Michael Mastanduno’s 2010 piece for International Security highlights several strategic thinkers who accurately predicted that multipolarity would rear its ugly head ten to 20 years after the end of the Cold War. He makes the basic point that balance of power theory is clear about the behavioral implications of unipolarity. The concentration of power in the hands of the U.S. after the Cold War necessarily created the rise of states that are now challenging it. These basic tenets of the international order have been lost on successive administrations, from Clinton’s to the present, and the conflict we are now seeing is characteristic of such international power cycles.
Failure to Adapt
What, then, has led to America’s inability to form a coherent strategy, even when so many scholars have accurately predicted the troubled waters we now face? The failure to adapt to the wild card.
The rise of al-Qaeda, if not well understood, was predicted and metastasized on a relatively clear trajectory over many years. Just because the right resources were not in place to predict and thwart 9/11 did not mean that nobody could see it coming. Al-Qaeda was a threat we knew, even if we did not fully understand it. But ISIS is an entirely different beast a lightning bolt born from the fog of war in Iraq that had the gall to throw out international norms altogether. It is structured, well-funded, can’t be reasoned with, and will not be easily uprooted.
Frankly, America has been completely fixed on such relatively small threats to its homeland security since 2001. But if you do not fully understand the threat you’re facing, you cannot build a strategy to deal with it, and blindly pouring resources into a relatively small threat leaves you hamstrung to deal with the larger ones you have always known. In this atmosphere, grand strategy has no role to play because those responsible for creating it don’t have the tools, creativity, or flexibility to do so. Policymakers would be wise to stop fumbling around with liberal ideals of global Westernization and dust off the realist tenets of how to keep the house in order.
This means taking a more conciliatory tone with our nation-state partners to form coalitions on mutual areas of understanding while dealing decisive blows to the free radicals that are mucking up the system. It means creating spheres of agreement that may or may not connect along a linear strategic path. It means moving towards the old definition of diplomacy and away from the dogmatic, prescriptive, and arrogant version we have become known for. It means knowing how to swallow pride, being able to take the first leap of faith towards reconciliation with the unspoken understanding that our military can back up our new-found creativity, and staying true to our democratic values without throwing them in everyone else’s face.

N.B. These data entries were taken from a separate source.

/-- R145, R149: what a halting cycle leaves. Memory and the configuration stay; a normal end leaves `pc` and the stack; a
fault leaves `pc` three on, and the stack as before, but for OutOfBounds of STORE and POPCNT, which have popped what they
take (the spec's decisions D5, D6 and D7, logs 5 to 7). -/
def Obligations.HaltingCycleLeavesMemory : Prop :=
  ∀ (s t : State) (r : HaltReason), s.status = .running → step s = .next t → t.status = .halted r →
    t.config = s.config ∧ t.mem = s.mem ∧
    (r.isFault = false → t.pc = s.pc ∧ t.stack = s.stack) ∧
    (r.isFault = true → t.pc = s.pc + 3) ∧
    (∀ op fp, r = .undefinedInstruction op fp → t.stack = s.stack) ∧
    (∀ fp, r = .stackUnderflow fp → t.stack = s.stack) ∧
    (∀ a fp w i, r = .outOfBounds a fp → s.fetchWord s.pc = some w → decodeWord w = .instr i →
      t.stack = s.stack.drop (entriesTaken i))

/-! Reset, the invariant, the run and the driver (10_state.md, 70_reset_and_hazards.md). -/

/-- R33, R170: the state after reset, for every capacity; that every cell is 0 is the spec's decision D16 (log 11). -/
def Obligations.ResetLeavesTheResetState : Prop :=
  ∀ (s : State) (config : Config),
    (s.perform (.reset config)).1 = State.resetWith config ∧
    (State.resetWith config).status = .running ∧ (State.resetWith config).pc = 0 ∧
    (State.resetWith config).depth = 0 ∧ (State.resetWith config).capacity = config.capacity ∧
    (∀ a, a < config.capacity → (State.resetWith config).memRead a = some 0)

/-- The invariant holds after reset, for every capacity. -/
def Obligations.InvHoldsAfterReset : Prop :=
  (∀ config : Config, (State.resetWith config).Inv) ∧ State.reset.Inv

/-- The invariant (canonical memory within CAPACITY, `pc` a multiple of 3 and at most CAPACITY, depth at most `pc / 3`, a
sound halt reason: R21, R23, R25, R140) is kept by every step. The canonical form is the model's own; the clauses on a halt
reason's payload rest on the spec's decisions D5, D6, D8 and D20 (logs 5, 6 and 8). -/
def Obligations.StepKeepsInv : Prop :=
  ∀ s t : State, s.Inv → step s = .next t → t.Inv

/-- The invariant is kept by every operation of the driver, so it holds whatever the driver does from a reset on. When a load
is allowed and what a failed one leaves is the spec's decision D9 (log 9); the payload clauses are as in StepKeepsInv. -/
def Obligations.DriverKeepsInv : Prop :=
  ∀ (s : State) (op : DriverOp), s.Inv → (s.perform op).1.Inv

/-- R7, R23: any STACK_DEPTH of at least `floor(CAPACITY / 3)` is enough: however many steps are taken, the stack never
holds more entries (log 4). -/
def Obligations.StackNeverOverflows : Prop :=
  ∀ (s : State) (stackDepth n : Nat), s.Inv → s.capacity / 3 ≤ stackDepth →
    (State.runFor n s).depth ≤ stackDepth

/-- R109: from every state, reachable or not, `run` halts, having dispatched at most `floor(CAPACITY / 3)` cycles, which
`pc / 3` counts (R25 (d); the spec's decision D17, log 23). The model's `run` takes at most one step more than that (log 17). -/
def Obligations.RunAlwaysHalts : Prop :=
  ∀ s : State, (∃ r, s.run.status = .halted r) ∧ s.pc ≤ s.run.pc ∧
    s.run.pc ≤ s.pc + 3 * (s.capacity / 3) ∧ (s.run.pc - s.pc) % 3 = 0 ∧
    s.run.cyclesExecuted ≤ s.cyclesExecuted + s.capacity / 3

/-- R108: `run` is `step` repeated until halted: any number of steps above `floor(CAPACITY / 3)` leads to the state `run`
leads to, and `run` on a halted core is a no-op. It says that the model's bound on `run` (log 17) never cuts a run short. -/
def Obligations.RunIsStepRepeated : Prop :=
  (∀ (s : State) (n : Nat), s.capacity / 3 < n → Host.Core.run Sys2Proof.core n s = .next s.run) ∧
  (∀ (s : State) (r : HaltReason), s.status = .halted r → s.run = s ∧ (s.perform .run).2 = .halted r)

/-- R34, R150, R171: on a halted core every operation of the driver but reset changes nothing at all, a load among them (the
spec's decision D19, log 12); reset leaves a running core. -/
def Obligations.OnlyResetLeavesHalted : Prop :=
  (∀ (s : State) (r : HaltReason) (op : DriverOp), s.status = .halted r → (∀ config, op ≠ .reset config) →
    (s.perform op).1 = s) ∧
  (∀ (s : State) (config : Config), (s.perform (.reset config)).1.status = .running)

/-- R55: load_program in the reset state copies bytes that fit from address 0 and changes nothing else; bytes that do not
fit are refused with ProgramTooLarge and change nothing; at any other time there is no load (the spec's decision D9, log 9). -/
def Obligations.LoadProgramCopiesOrFails : Prop :=
  (∀ (s : State) (bytes : List Byte), s.status = .running → s.pc = 0 → bytes.length ≤ s.capacity →
    ∃ t, s.perform (.loadProgram bytes) = (t, .done) ∧
      t.pc = s.pc ∧ t.stack = s.stack ∧ t.status = s.status ∧ t.config = s.config ∧
      (∀ (k : Nat) (hk : k < bytes.length), t.memRead k = some bytes[k]) ∧
      (∀ a, bytes.length ≤ a → t.memRead a = s.memRead a)) ∧
  (∀ (s : State) (bytes : List Byte), s.status = .running → s.pc = 0 → s.capacity < bytes.length →
    s.perform (.loadProgram bytes) = (s, .programTooLarge)) ∧
  (∀ (s : State) (bytes : List Byte), s.status ≠ .running ∨ s.pc ≠ 0 →
    s.perform (.loadProgram bytes) = (s, .refused .loadOutsideReset))

/-- R56: memory_snapshot lists the cells of its half-open range in ascending order and changes nothing, in every run state;
a range outside memory has no meaning (the spec's decision D10, log 10). -/
def Obligations.SnapshotListsTheCells : Prop :=
  (∀ (s : State) (start stop : Nat), start ≤ stop → stop ≤ s.capacity →
    ∃ pairs, s.perform (.memorySnapshot start stop) = (s, .cells pairs) ∧ pairs.length = stop - start ∧
      ∀ (k : Nat) (hk : k < pairs.length), pairs[k].1 = start + k ∧ s.memRead (start + k) = some pairs[k].2) ∧
  (∀ (s : State) (start stop : Nat), stop < start ∨ s.capacity < stop →
    s.perform (.memorySnapshot start stop) = (s, .refused .snapshotOutOfRange))
end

This is not a grand strategy, but the beginning of a list of ideas that over time may allow us to function within the parameters of such paradigms once again. In a system where unforeseen variables force the realignment of values, expected outcomes, allies, and use of resources, having multiple contingencies, accepting that our crystal ball is broken, and being able to dynamically vacillate between policy options will ultimately help put the ship back on course.